RECORDS FOR THE TASK Block Start
-- ==== Sys2Proof/Certificates/Slice0/Obligations.lean ====
section
/-! DEFINITION. The statements of this model, from the numbered rules of spec/. -/

open Sys2Proof Sys2Proof.Machine

/-! ### Encoding (spec/30_encoding.md) -/

/-- R93 to R100: decoding the encoding of a well-formed instruction gives it back with the bytes after it, every
operand at every value. The END frame ends the stream. -/
def Obligations.DecodeEncodeRoundTrip : Prop :=
  ∀ (i : Instr) (rest : List Byte), i.wellFormed = true → (placeOf i = .trailer → rest = []) →
    decode (placeOf i) (encode i ++ rest) = .ok (i, rest)

/-- R92, R104, R111: bytes that are long enough for their first byte are exactly one chunk, a well-formed one, and
encoding it gives those bytes back. -/
def Obligations.EveryChunkStreamParses : Prop :=
  ∀ (b1 : Byte) (rest : List Byte), chunkLength b1 ≤ rest.length + 1 →
    ∃ i, placeOf i = .chunk ∧ i.wellFormed = true ∧
      decode .chunk (b1 :: rest) = .ok (i, rest.drop (chunkLength b1 - 1)) ∧
      encode i = (b1 :: rest).take (chunkLength b1)

/-- R92: the kind and the length of a chunk from its first byte. -/
def Obligations.FirstByteGivesKindAndLength : Prop :=
  ∀ b1 : Byte,
    (b1.toNat ≤ 0x3F → classify b1 = .index ∧ chunkLength b1 = 1) ∧
    (0x40 ≤ b1.toNat ∧ b1.toNat ≤ 0x7F → classify b1 = .diff ∧ chunkLength b1 = 1) ∧
    (0x80 ≤ b1.toNat ∧ b1.toNat ≤ 0xBF → classify b1 = .luma ∧ chunkLength b1 = 2) ∧
    (0xC0 ≤ b1.toNat ∧ b1.toNat ≤ 0xFD → classify b1 = .run ∧ chunkLength b1 = 1) ∧
    (b1 = 0xFE → classify b1 = .rgb ∧ chunkLength b1 = 4) ∧
    (b1 = 0xFF → classify b1 = .rgba ∧ chunkLength b1 = 5)

/-- R105: no byte that classifies as RUN has payload 62 or 63. -/
def Obligations.RunPayloadAtMost61 : Prop :=
  ∀ b1 : Byte, classify b1 = .run → (b1.extractLsb' 0 6).toNat ≤ 61

/-- Words written out from R93 to R100 decode to the instructions they stand for. -/
def Obligations.WrittenOutWordsDecode : Prop :=
  decode .chunk [0b00110101] = .ok (.index 53, []) ∧
  decode .chunk [0b01110110] = .ok (.diff 3 1 2, []) ∧
  decode .chunk [0b10101111, 0b00110001] = .ok (.luma 47 3 1, []) ∧
  decode .chunk [0b11111101] = .ok (.run 61, []) ∧
  decode .chunk [0xFE, 10, 20, 30] = .ok (.rgb 10 20 30, []) ∧
  decode .chunk [0xFF, 1, 2, 3, 77] = .ok (.rgba 1 2 3 77, []) ∧
  decode .frameStart [0x71, 0x6F, 0x69, 0x66, 0, 0, 1, 0, 0, 1, 0, 0, 3, 1] = .ok (.header 256 65536 3 1, []) ∧
  decode .trailer [0, 0, 0, 0, 0, 0, 0, 1] = .ok (.endMarker, [])

/-! ### A step runs the decoded instruction -/

/-- R200, R201: with no host input pending, a step executes the instruction that the bytes at `BPOS` decode to, a
HEADER with illegal fields included, in each of the three phases; in CHUNKS while a pixel is owed and the host accepts
pixels. In TRAILER it executes END whatever the trailing bytes are (R129, R211). That the decoder moves where the
encoder could as well is the model's choice, log 9. -/
def Obligations.StepRunsDecodedInstruction : Prop :=
  (∀ (s : State) (i : Instr) (bs : List Byte), s.inputs = [] →
    s.dec.bpos + instrLength i ≤ s.dec.blen →
    s.dec.byteIn.readMany s.dec.bpos (instrLength i) = some bs →
    (s.dec.phase = .chunks ∧ s.dec.owes = true ∧ s.dec.outReady = true ∧ decode .chunk bs = .ok (i, []) →
      step s = exec i s) ∧
    (s.dec.phase = .header ∧ decode .frameStart bs = .ok (i, []) → step s = exec i s) ∧
    (s.dec.phase = .trailer ∧ s.dec.bpos + 8 = s.dec.blen ∧ decode .trailer bs = .ok (i, []) →
      step s = exec i s)) ∧
  ∀ (s : State) (T : List Byte), s.inputs = [] → s.dec.phase = .trailer →
    s.dec.byteIn.readMany s.dec.bpos (s.dec.blen - s.dec.bpos) = some T → step s = exec .endMarker s

/-! ### What the chunks do (spec/44_decoder.md) -/

/-- R203 with R209: RGBA produces exactly its four payload bytes, or raises if one of them is missing. -/
def Obligations.RgbaProducesItsPayload : Prop :=
  ∀ (s : State) (n : Nat) (r g b a : Byte), s.dec.inChunks n →
    (s.dec.bpos + 5 ≤ s.dec.blen →
      exec (.rgba r g b a) s = .next { s with dec := s.dec.produced 5 ⟨r, g, b, a⟩ }) ∧
    (s.dec.blen < s.dec.bpos + 5 → exec (.rgba r g b a) s = .next { s with dec := s.dec.cutShort })

/-- R204 with R209: RGB produces its three payload bytes with the alpha of `PREV`, or raises if one of them is
missing. -/
def Obligations.RgbTakesAlphaFromPrev : Prop :=
  ∀ (s : State) (n : Nat) (r g b : Byte), s.dec.inChunks n →
    (s.dec.bpos + 4 ≤ s.dec.blen →
      exec (.rgb r g b) s = .next { s with dec := s.dec.produced 4 ⟨r, g, b, s.dec.prev.a⟩ }) ∧
    (s.dec.blen < s.dec.bpos + 4 → exec (.rgb r g b) s = .next { s with dec := s.dec.cutShort })

/-- R205 with R209: INDEX produces the content of its slot, whole. -/
def Obligations.IndexCopiesItsSlot : Prop :=
  ∀ (s : State) (n : Nat) (i : Slot), s.dec.inChunks n → s.dec.bpos + 1 ≤ s.dec.blen →
    exec (.index i) s = .next { s with dec := s.dec.produced 1 (s.dec.cache.lookup i) }

/-- R206, R156 with R209: DIFF adds to each channel of `PREV` its field minus 2, modulo 256, and keeps alpha. -/
def Obligations.DiffAddsItsDeltas : Prop :=
  ∀ (s : State) (n : Nat) (fr fg fb : BitVec 2) (px : Colour), s.dec.inChunks n → s.dec.bpos + 1 ≤ s.dec.blen →
    isPlus px.r s.dec.prev.r (fr.toNat - 2) → isPlus px.g s.dec.prev.g (fg.toNat - 2) →
    isPlus px.b s.dec.prev.b (fb.toNat - 2) → px.a = s.dec.prev.a →
    exec (.diff fr fg fb) s = .next { s with dec := s.dec.produced 1 px }

/-- R207, R157 with R209: LUMA adds `dg` to green and `dg` with `dr_dg`, `db_dg` to red and blue, modulo 256, or
raises if its second byte is missing. -/
def Obligations.LumaAddsItsDeltas : Prop :=
  ∀ (s : State) (n : Nat) (fg : BitVec 6) (frg fbg : BitVec 4) (px : Colour), s.dec.inChunks n →
    isPlus px.r s.dec.prev.r ((frg.toNat - 8) + (fg.toNat - 32)) → isPlus px.g s.dec.prev.g (fg.toNat - 32) →
    isPlus px.b s.dec.prev.b ((fbg.toNat - 8) + (fg.toNat - 32)) → px.a = s.dec.prev.a →
    (s.dec.bpos + 2 ≤ s.dec.blen → exec (.luma fg frg fbg) s = .next { s with dec := s.dec.produced 2 px }) ∧
    (s.dec.blen < s.dec.bpos + 2 → exec (.luma fg frg fbg) s = .next { s with dec := s.dec.cutShort })

/-- R208: a RUN chunk that fits the image writes `n1 + 1` copies of `PREV` as the next pixels, stores `PREV`, and
changes nothing else but the position, the count and, at the image's end, the phase. -/
def Obligations.RunRepeatsPrev : Prop :=
  ∀ (s : State) (n : Nat) (n1 : BitVec 6), s.dec.inChunks n → s.dec.bpos + 1 ≤ s.dec.blen →
    s.dec.pcnt + (n1.toNat + 1) ≤ n →
    exec (.run n1) s = .next { s with dec := { s.dec with
      bpos := s.dec.bpos + 1
      pixOut := s.dec.pixOut.writeColours s.dec.pcnt (List.replicate (n1.toNat + 1) s.dec.prev)
      pcnt := s.dec.pcnt + (n1.toNat + 1)
      cache := s.dec.cache.store s.dec.prev
      rrem := 0
      phase := if s.dec.pcnt + (n1.toNat + 1) = n then .trailer else .chunks } }

/-- R212: a RUN chunk that asks for more pixels than remain writes only those, sets RUN_CLIP, and the decoder goes
to TRAILER. -/
def Obligations.RunIsClippedAtTheImageEnd : Prop :=
  ∀ (s : State) (n : Nat) (n1 : BitVec 6), s.dec.inChunks n → s.dec.bpos + 1 ≤ s.dec.blen →
    n < s.dec.pcnt + (n1.toNat + 1) →
    exec (.run n1) s = .next { s with dec := { s.dec with
      bpos := s.dec.bpos + 1
      pixOut := s.dec.pixOut.writeColours s.dec.pcnt (List.replicate (n - s.dec.pcnt) s.dec.prev)
      pcnt := n
      cache := s.dec.cache.store s.dec.prev
      rrem := 0
      runClip := true
      phase := .trailer } }

/-- R213: a chunk whose last byte lies beyond BLEN raises TruncatedStreamError at BLEN: no pixel is written, and
neither `PREV` nor the cache changes. -/
def Obligations.TruncatedChunkRaises : Prop :=
  ∀ (s : State) (n : Nat) (i : Instr), placeOf i = .chunk → s.dec.inChunks n →
    s.dec.blen < s.dec.bpos + instrLength i →
    exec i s = .next { s with dec := s.dec.cutShort }

/-- R211: no chunk rule fires outside CHUNKS, nor with no pixel owed. That `exec` then leaves the state is log 18. -/
def Obligations.NoChunkFiresElsewhere : Prop :=
  ∀ (s : State) (i : Instr), placeOf i = .chunk → s.dec.phase ≠ .chunks ∨ s.dec.owes = false → exec i s = .next s

/-- The frame of the six chunks, fired or not: the encoder, the pending inputs, the stream length, the header, the
input stream and END_MISMATCH stay; RUN_CLIP stays unless the chunk is a RUN; every output byte outside the pixels
written stays; every slot stays but that of the pixel produced. -/
def Obligations.ChunkFrame : Prop :=
  ∀ (s t : State) (i : Instr), placeOf i = .chunk → exec i s = .next t →
    t.enc = s.enc ∧ t.inputs = s.inputs ∧ t.dec.blen = s.dec.blen ∧ t.dec.hdr = s.dec.hdr ∧
    t.dec.npix = s.dec.npix ∧ t.dec.byteIn = s.dec.byteIn ∧ t.dec.outReady = s.dec.outReady ∧
    t.dec.endMismatch = s.dec.endMismatch ∧ ((∀ n1, i ≠ .run n1) → t.dec.runClip = s.dec.runClip) ∧
    (∀ a, a < 4 * s.dec.pcnt ∨ 4 * t.dec.pcnt ≤ a → t.dec.pixOut.read a = s.dec.pixOut.read a) ∧
    (∀ k, k ≠ colourHash t.dec.prev → t.dec.cache.lookup k = s.dec.cache.lookup k)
RECORDS FOR THE TASK Block End
Take the stretch of lines above from the one containing "pcnt := s.dec.pcnt + (n1.toNat + 1)" through the one containing "def Obligations.RunIsClippedAtTheImageEnd : Prop" and repeat it exactly, adding no other line.

→ RESPONSE TO THIS EXERCISE:
      pcnt := s.dec.pcnt + (n1.toNat + 1)
      cache := s.dec.cache.store s.dec.prev
      rrem := 0
      phase := if s.dec.pcnt + (n1.toNat + 1) = n then .trailer else .chunks } }

/-- R212: a RUN chunk that asks for more pixels than remain writes only those, sets RUN_CLIP, and the decoder goes
to TRAILER. -/
def Obligations.RunIsClippedAtTheImageEnd : Prop :=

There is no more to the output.